▶ [HOW TO COMPLETE THIS TASK]: From the listing below, copy only the lines from the line that contains "set_option Elab.async false" to the line that contains "theorem test_wf_slice : refusedBy", counting those two lines as part of the copy.

▶ [RAW DATA]:
-- ==== Sys2Proof/Tests/Slice0.lean ====
section
/-! SUPPORT. Tests: each well-formedness check refuses an ill-formed command; for each statement, states and operands that meet
its hypotheses, clause by clause; and a few results worked out by hand from the spec. -/

set_option Elab.async false
set_option maxRecDepth 20000

namespace Sys2Proof.Tests
open Sys2Proof Sys2Proof.Machine

/-! ## Well-formedness -/

theorem test_wf_data : refusedBy (.registerWrite 0 0 4 0x100000000) = some "data wider than the access" := by decide
theorem test_wf_slice : refusedBy (.weevilRead false 136) = some "no such slice" := by decide
theorem test_wf_named_twice : refusedBy (.codewordUncorrectable 0 [1, 1]) = some "a packet named twice" := by decide
theorem test_wf_packet_size : refusedBy (.packetArrival 0 0 [] [0, 0, 0, 0]) = some "packet of another size" := by decide
theorem test_wf_codewords : refusedBy (.packetArrival 0 0 (List.replicate 64 0) []) = some "error patterns of other than four codewords" := by decide
theorem test_wf_notice : refusedBy (.noticeReceive 0 []) = some "packet of another size" := by decide
theorem test_wf_monitor_ports : refusedBy (.cartridgeMonitor (List.replicate 13 [0, 0, 0, 0])) = some "readings of more than twelve ports" := by decide
theorem test_wf_monitor_readings : refusedBy (.cartridgeMonitor [[0]]) = some "other than four readings of a port" := by decide
theorem test_wf_domains : refusedBy (.monitorInterval []) = some "other than six domains" := by decide
theorem test_wf_quadrants : refusedBy (.budgetCompare [] 0) = some "other than four quadrants" := by decide
theorem test_wf_sensors : refusedBy (.thermalSample []) = some "other than 64 sensors" := by decide
theorem test_wf_calib_ports : refusedBy (.stageCalib [] (List.replicate 256 true) (List.replicate 136 true) ([], [])) = some "other than twelve ports" := by decide
theorem test_wf_calib_channels : refusedBy (.stageCalib (List.replicate 12 true) [] (List.replicate 136 true) ([], [])) = some "other than 256 channels" := by decide
theorem test_wf_calib_slices : refusedBy (.stageCalib (List.replicate 12 true) (List.replicate 256 true) [] ([], [])) = some "other than 136 slices" := by decide
theorem test_wf_calib_cxl : refusedBy (.stageCalib (List.replicate 12 true) (List.replicate 256 true) (List.replicate 136 true) ([0, 0, 0], [])) = some "more than two CXL ports" := by decide
theorem test_wf_calib_stacks : refusedBy (.stageCalib (List.replicate 12 true) (List.replicate 256 true) (List.replicate 136 true) ([], [48])) = some "neither no stacks nor eight" := by decide
theorem test_wf_nonce : refusedBy (.challenge []) = some "nonce of another size" := by decide
theorem test_wf_window : refusedBy (.hostWindowWrite (2 ^ 30) [0]) = some "outside the window" := by decide
theorem test_wf_rate : refusedBy (.pcieLinkUp 3 1) = some "no such rate" := by decide
theorem test_wf_width : refusedBy (.pcieLinkUp 4 3) = some "no such width" := by decide
theorem test_wf_device : refusedBy (.cxlHotAdd 0 0) = some "an empty device" := by decide
theorem test_wf_good : WellFormed (.pcieLinkUp 6 4) = true ∧ WellFormed (.registerWrite 72 0 4 0xFFFFFFFF) = true := by decide

/-! ## States to test on -/

/-- Register fields set on a state. -/
def withRegs (s : State) (l : List (RF × Nat)) : State := l.foldl (fun t p => t.set p.1 p.2) s
/-- The device with its clocks running, comb pairs 0 to 3 mapped to logical slices 0 to 3, and hob cricket 68 at the secure level. -/
def onState : State :=
  withRegs { State.reset with aon := { State.reset.aon with standby := true, pg := true, locked := true }, crk := [(68, { Crk.reset 68 with level := 2 })] }
    [(F.CMB_PAIRMAP_VALID 0, 1), (F.CMB_PAIRMAP_PHYS 1, 1), (F.CMB_PAIRMAP_VALID 1, 1), (F.CMB_PAIRMAP_PHYS 2, 2), (F.CMB_PAIRMAP_VALID 2, 1), (F.CMB_PAIRMAP_PHYS 3, 3), (F.CMB_PAIRMAP_VALID 3, 1)]
/-- Bytes put at a device address. -/
def poke (s : State) (a : Nat) (bs : List Byte) : State := s.putBytes ((s.locate a).getD 0) bs
/-- Bytes of a descriptor: zero but for the parts given by offset, width and value. -/
def desc (n : Nat) (l : List (Nat × Nat × Nat)) : List Byte :=
  l.foldl (fun b p => b.take p.1 ++ leBytes p.2.1 p.2.2 ++ b.drop (p.1 + p.2.1)) (List.replicate n 0)
/-- A fetched command with these bytes. -/
def cmdOf (bytes : List Byte) : QCmd := { slot := 0, addr := 0x10000, bytes := bytes, side := [], policy := [], sideBad := false, aborted := false }
/-- A state whose queue Q holds copies, the first started or not. -/
def queued (s : State) (Q : QI) (l : List QCmd) (started : Bool) : State := s.modQueue Q fun _ => { cmds := l, abortedSlots := [], started := started, ahead := false, last := none, wfault := false }
/-- Memory without error patterns reads without an uncorrectable granule. -/
theorem clean_granules (s : State) (he : s.errs = []) (n g : Nat) (h : ∀ i < n, ∃ k, s.locate ((g + i) * 16) = some k ∧ keyFar k = false ∧ inPhys ((g + i) * 16) = false) :
    (s.readGranules false g n).bad = none ∧ (s.readGranules false g n).st = s := by
  induction n generalizing g with
  | zero => exact ⟨rfl, rfl⟩
  | succ n ih =>
    obtain ⟨k, h1, h2, h3⟩ := h 0 (by omega)
    have e : (s.readGranule false (g * 16)).bad = none ∧ (s.readGranule false (g * 16)).st = s := by
      unfold State.readGranule
      have hz : (s.errAt (k / 16)).toNat = 0 := by unfold State.errAt; rw [he]; rfl
      have ha : g * 16 / 16 * 16 = (g + 0) * 16 := by omega
      simp only [ha, h1, h2, h3, hz, Bool.false_and, Bool.false_eq_true, if_false, if_true]
      exact ⟨trivial, trivial⟩
    have ih' := ih (g + 1) (fun i hi => by obtain ⟨k, a, b, c⟩ := h (i + 1) (by omega); exact ⟨k, by rw [show g + 1 + i = g + (i + 1) by omega]; exact a, b, by rw [show g + 1 + i = g + (i + 1) by omega]; exact c⟩)
    unfold State.readGranules
    dsimp only
    rw [e.1, e.2, ih'.1, ih'.2]
    exact ⟨rfl, rfl⟩
/-! ## The machine as a whole -/

theorem wit_StepRunsFront : ({ onState with pending := [.pllUnlock, .hostReset 72 1] } : State).pending = .pllUnlock :: [.hostReset 72 1] := rfl
theorem wit_EmptyQueueIdles : onState.pending = [] ∧ onState.clocked = true ∧ onState.Quiet ∧ onState.on F.FFY_CTRL_EN = false ∧ State.reset.pending = [] ∧ State.reset.clocked = false :=
  ⟨by decide +kernel, by decide +kernel, ⟨fun _ _ => rfl, fun _ _ => rfl⟩, by decide +kernel, by decide +kernel, by decide +kernel⟩
theorem wit_StepKeepsIrqCurrent : IrqCurrent State.reset ∧ ∃ t, step { State.reset with pending := [.standbyPowerUp] } = .next t :=
  ⟨⟨by decide +kernel, by decide +kernel⟩, _, rfl⟩
theorem wit_QueueIsFifo : ({ onState with pending := [.pllUnlock, .pllRelock, .refLost] } : State).pending = [.pllUnlock, .pllRelock] ++ [.refLost] := rfl

/-! ## The register bus -/

/-- A register that only stores: CMB_WVINT. -/
def wvint : BitVec 26 := BitVec.ofNat 26 R.CMB_WVINT
theorem inert_wvint : Inert wvint.toNat := ⟨fun _ _ _ => ⟨rfl, rfl, rfl, rfl, rfl, rfl, rfl⟩, by decide, by decide⟩
theorem wit_RegisterWriteStores : onState.busOn = true ∧ wvint.toNat % 4 = 0 ∧ ∃ r, regRow? wvint.toNat = some r ∧ secureOnly r wvint.toNat = false ∧ r.half = 0 ∧ r.posted = false :=
  ⟨by decide +kernel, by decide, _, rfl, by decide +kernel, by decide +kernel, by decide +kernel⟩
theorem wit_BadAccessIsRefused : onState.busOn = true ∧ ¬ ((2 : BitVec 26).toNat % 4 = 0 ∧ (4 = 4 ∨ 4 = 8)) ∧ ¬ ((4 : BitVec 26).toNat % 4 = 0 ∧ (12 = 4 ∨ 12 = 8)) := by decide +kernel
def pwrLimit : BitVec 26 := BitVec.ofNat 26 R.PWR_LIMIT
theorem wit_DeniedAccess : onState.busOn = true ∧ pwrLimit.toNat % 4 = 0 ∧ (∃ r, regRow? pwrLimit.toNat = some r ∧ secureOnly r pwrLimit.toNat = true) ∧ onState.isSecure 72 = false ∧ onState.isSecure 0 = false :=
  ⟨by decide +kernel, by decide, ⟨_, rfl, by decide +kernel⟩, by decide +kernel, by decide +kernel⟩
theorem wit_ReadClears : onState.busOn = true ∧ (∃ r, regRow? R.CMB_EVENT = some r ∧ secureOnly r R.CMB_EVENT = false ∧ r.half = 0 ∧ r.rc ≠ 0) ∧ ClearsPlainly 0 R.CMB_EVENT :=
  ⟨by decide +kernel, ⟨_, rfl, by decide +kernel, by decide +kernel, by decide +kernel⟩, by unfold ClearsPlainly; decide⟩
theorem wit_PairReadIsOneMoment : onState.busOn = true ∧ (∃ r h, regRow? (R.HRT_WAVES_LO 135) = some r ∧ regRow? (R.HRT_WAVES_LO 135 + 4) = some h ∧ r.half = 1 ∧ h.half = 2 ∧ r.rc = 0 ∧ h.rc = 0 ∧
      secureOnly r (R.HRT_WAVES_LO 135) = false) ∧ ClearsPlainly 0 (R.HRT_WAVES_LO 135) ∧ ClearsPlainly 0 (R.HRT_WAVES_LO 135 + 4) ∧
    (onState.latched 0 (R.HRT_WAVES_LO 135) 7 9).bus.shadow.look none 0 = some (R.HRT_WAVES_LO 135, 9) :=
  ⟨by decide +kernel, ⟨_, _, rfl, rfl, by decide +kernel, by decide +kernel, by decide +kernel, by decide +kernel, by decide +kernel⟩,
    by unfold ClearsPlainly; decide, by unfold ClearsPlainly; decide, by decide +kernel⟩
theorem wit_ReadsThatClear : onState.busOn = true ∧ onState.binSum 63 = 0 := by decide +kernel

/-! ## Command queues -/

theorem wit_TailWriteAndPrefetchFetch : onState.busOn = true ∧ onState.clocked = true := by decide +kernel
/-- A ring of 16 slots at the start of comb memory, with one command waiting, for each kind of queue with one copy. -/
def ringState : State :=
  withRegs onState [(F.BLW_CTRL_SVC_EN 3, 1), (F.KLN_CTRL_EN 3, 1), (F.FBX_CTRL_EN 3, 1), (F.COL_CTRL_EN 3, 1), (F.FLU_CTRL_INJ_EN, 15),
    (F.BLW_SQSIZE_ENTRIES 3, 16), (F.KLN_QSIZE_ENTRIES 3, 16), (F.FBX_QSIZE_ENTRIES 3, 16), (F.COL_QSIZE_ENTRIES 3, 16), (F.FLU_SQSIZE_VALUE 3, 16),
    (F.BLW_SQTAIL_TAIL 3, 15), (F.KLN_QTAIL_TAIL 3, 15), (F.FBX_QTAIL_TAIL 3, 15), (F.COL_QTAIL_TAIL 3, 15), (F.FLU_SQTAIL_VALUE 3, 15),
    (⟨R.BLW_SQBASE_LO 3, 0, 32⟩, 0x10000), (⟨R.KLN_QBASE_LO 3, 0, 32⟩, 0x10000), (⟨R.FBX_QBASE_LO 3, 0, 32⟩, 0x10000), (⟨R.COL_QBASE_LO 3, 0, 32⟩, 0x10000), (⟨R.FLU_SQBASE_LO 3, 0, 32⟩, 0x10000)]
theorem wit_FetchTakesTheSlot : (∀ Q ∈ [svcQ 3, kilnQ 3, fireboxQ 3, colQ 3, injQ 3], onState.qOn Q = false ∧ ringState.qOn Q = true ∧ ringState.qsizeOk Q = true ∧ ringState.get Q.head ≠ ringState.qtail Q ∧
    (ringState.queue Q).cmds = [] ∧ (ringState.read (ringState.slotAddr Q (ringState.get Q.head)) Q.slotBytes).bad = none) := by decide +kernel
theorem wit_FetchTakesTheSlot_read : ∀ Q ∈ [svcQ 3, kilnQ 3, fireboxQ 3, colQ 3, injQ 3],
    (ringState.read (ringState.slotAddr Q (ringState.get Q.head)) Q.slotBytes).st = ringState := by decide +kernel
def tagged (t : Nat) : QCmd := cmdOf (desc 192 [(0, 1, 3), (4, 4, t)])
theorem wit_AbortAnswers : onState.busOn = true ∧ (∀ Q ∈ [hearthQ onState 135 1, kilnQ 3, fireboxQ 3, colQ 3],
    (withRegs onState [(Q.res, 1)]).get Q.res ≠ 0 ∧ onState.get Q.res = 0 ∧ (onState.queue Q).last ≠ some 7 ∧ (onState.queue Q).cmds = [] ∧ onState.waitingSlots Q = []) := by decide +kernel
theorem wit_AbortAnswers_queued : ∀ Q ∈ [hearthQ onState 135 1, kilnQ 3, fireboxQ 3, colQ 3],
    let s := queued onState Q [tagged 1, tagged 7] false
    s.busOn = true ∧ s.get Q.res = 0 ∧ (s.queue Q).last ≠ some 7 ∧ (s.queue Q).started = false ∧ (s.queue Q).ahead = false ∧ (s.queue Q).cmds[0 + 1]? = some (tagged 7) ∧ (tagged 7).tag = (7 : Word).toNat ∧ (tagged 7).aborted = false ∧
      (∀ y ∈ (s.queue Q).cmds[0]?, y.tag ≠ 7) := by decide +kernel
theorem wit_AbortAnswers_running : ∀ Q ∈ [hearthQ onState 135 1, kilnQ 3, fireboxQ 3, colQ 3],
    let s := queued onState Q [tagged 7] true
    s.get Q.res = 0 ∧ (s.queue Q).last ≠ some 7 ∧ s.startedHead Q = some (tagged 7) ∧ (tagged 7).tag = 7 := by decide +kernel
theorem wit_QueueResetEmpties : onState.busOn = true ∧ onState.syn.waiters = [] ∧ onState.on (F.HRT_CTRL_EN 135) = false ∧ onState.hearthIdle 135 = true ∧ onState.on (F.KLN_CTRL_EN 3) = false ∧
    onState.kilnIdle 3 = true ∧ onState.on (F.FBX_CTRL_EN 3) = false ∧ (onState.queue (fireboxQ 3)).started = false ∧ onState.on (F.COL_CTRL_EN 3) = false ∧ onState.colIdle 3 = true := by decide +kernel
theorem wit_SideRingResets : onState.busOn = true ∧ onState.on (F.HRT_CTRL_EN 135) = false ∧ onState.hearthIdle 135 = true ∧ (withRegs onState [(F.HRT_CTRL_EN 135, 1)]).on (F.HRT_CTRL_EN 135) = true ∧
    (queued onState (hearthQ onState 135 1) [tagged 1] true).hearthIdle 135 = false := by decide +kernel

/-! ## Posted writes -/

theorem wit_PostedWritesStart : onState.busOn = true ∧ onState.isSecure 68 = true ∧ onState.on (F.DMP_STATUS_BUSY 135) = false ∧ (onState.setHolder 68 (some (R.DMP_PTADDR_LO 135, 5))).bus.holder.look none 68 = some (R.DMP_PTADDR_LO 135, 5) ∧
    onState.on F.NUM_STATUS_BUSY = false ∧ (onState.setHolder 68 (some (R.NUM_SEED_LO, 5))).bus.holder.look none 68 = some (R.NUM_SEED_LO, 5) ∧ onState.on (F.BLW_STATUS_BUSY 3) = false ∧ onState.on F.ERR_STATUS_BUSY = false ∧
    onState.on F.FFY_STATUS_BUSY = false := by decide +kernel
theorem wit_PostedWritesStart_reform : onState.on F.HBM_STATUS_BUSY = false ∧ onState.on F.CFG_STATE_IMAGE = false ∧ 248 ≤ (256 : Word).toNat % 512 ∧ (256 : Word).toNat % 512 ≤ 256 ∧ (256 : Word).toNat % 512 ≤ onState.inService.length ∧
    248 ≤ (248 : Word).toNat % 512 ∧ onState.on F.FLU_STATUS_BUSY = false ∧ (1 : Word).getLsbD 0 = true := by decide +kernel
def busyState : State := withRegs onState [(F.BLW_STATUS_BUSY 3, 1), (F.FFY_STATUS_BUSY, 1), (F.ERR_STATUS_BUSY, 1), (F.HBM_STATUS_BUSY, 1), (F.FLU_STATUS_BUSY, 1), (F.NUM_STATUS_BUSY, 1)]
theorem wit_PostedWriteOverruns : busyState.busOn = true ∧ busyState.isSecure 68 = true ∧ busyState.on (F.BLW_STATUS_BUSY 3) = true ∧ busyState.on F.FFY_STATUS_BUSY = true ∧ busyState.on F.ERR_STATUS_BUSY = true ∧
    busyState.on F.HBM_STATUS_BUSY = true ∧ busyState.on F.FLU_STATUS_BUSY = true ∧ busyState.on F.NUM_STATUS_BUSY = true := by decide +kernel
def seedState : State := let s := onState.holdPosted 0x1500000 R.NUM_SEED_HI 1 (some 2); { s with num := { s.num with op := 1 } }
theorem wit_PostedWritesEnd : onState.clocked = true ∧ (onState.holdPosted (0x900000 + 0x1000 * 135) (R.DMP_PTADDR_HI 135) 1 none).bus.posted.look none (0x900000 + 0x1000 * 135) = some (R.DMP_PTADDR_HI 135, 1, none) ∧
    seedState.num.op = 1 ∧ seedState.bus.posted.look none 0x1500000 = some (R.NUM_SEED_HI, 1, some 2) ∧
    (onState.holdPosted (0xA00000 + 0x10000 * 3) (R.BLW_RELOAD 3) 1 none).bus.posted.look none (0xA00000 + 0x10000 * 3) = some (R.BLW_RELOAD 3, 1, none) ∧
    (0x1600000 : BitVec 26).toNat ∈ [0x400000, 0x500000, 0x1600000] ∧ (onState.holdPosted 0x1600000 R.FFY_CTRL 1 none).bus.posted.look none 0x1600000 = some (R.FFY_CTRL, 1, none) := by decide +kernel
theorem wit_PostedWritesEnd_ops : ({ onState with num := { onState.num with op := 2 } } : State).num.op = 2 ∧ ({ onState with ram := { onState.ram with reform := some 256 } } : State).ram.reform = some 256 ∧
    ({ onState with flue := { onState.flue with commit := some 0x10000 } } : State).flue.commit = some 0x10000 := by decide +kernel
theorem onState_locate (a : Nat) (h : a < 2 ^ 28) : onState.locate a = some (physBase + a) := by
  have h0 : a / 2 ^ 28 = 0 := Nat.div_eq_of_lt h
  have e : onState.physOf 0 = some 0 := by decide +kernel
  unfold State.locate; rw [if_pos (by omega), h0, e]
  simp only [Nat.mod_eq_of_lt h]; rfl
theorem read_bad (s : State) (a n g k : Nat) (hn : n ≠ 0) (hg : a / 16 = g) (hk : (a + n - 1) / 16 + 1 - g = k) : (s.read a n).bad = (s.readGranules false g k).bad := by
  subst hg hk
  unfold State.read State.readAt
  rw [if_neg hn]
theorem wit_PostedWritesEnd_table : (onState.read 0x10000 131072).bad = none := by
  rw [read_bad onState 0x10000 131072 4096 8192 (by omega) (by omega) (by omega)]
  refine (clean_granules onState (by decide +kernel) 8192 4096 ?_).1
  intro i hi
  refine ⟨_, onState_locate _ (by omega), ?_, ?_⟩
  · unfold keyFar physBase farBase; simp; omega
  · unfold inPhys physBase; simp; omega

▶ [RESULT OF THIS EXERCISE]:
set_option Elab.async false
set_option maxRecDepth 20000

namespace Sys2Proof.Tests
open Sys2Proof Sys2Proof.Machine

/-! ## Well-formedness -/

theorem test_wf_data : refusedBy (.registerWrite 0 0 4 0x100000000) = some "data wider than the access" := by decide
theorem test_wf_slice : refusedBy (.weevilRead false 136) = some "no such slice" := by decide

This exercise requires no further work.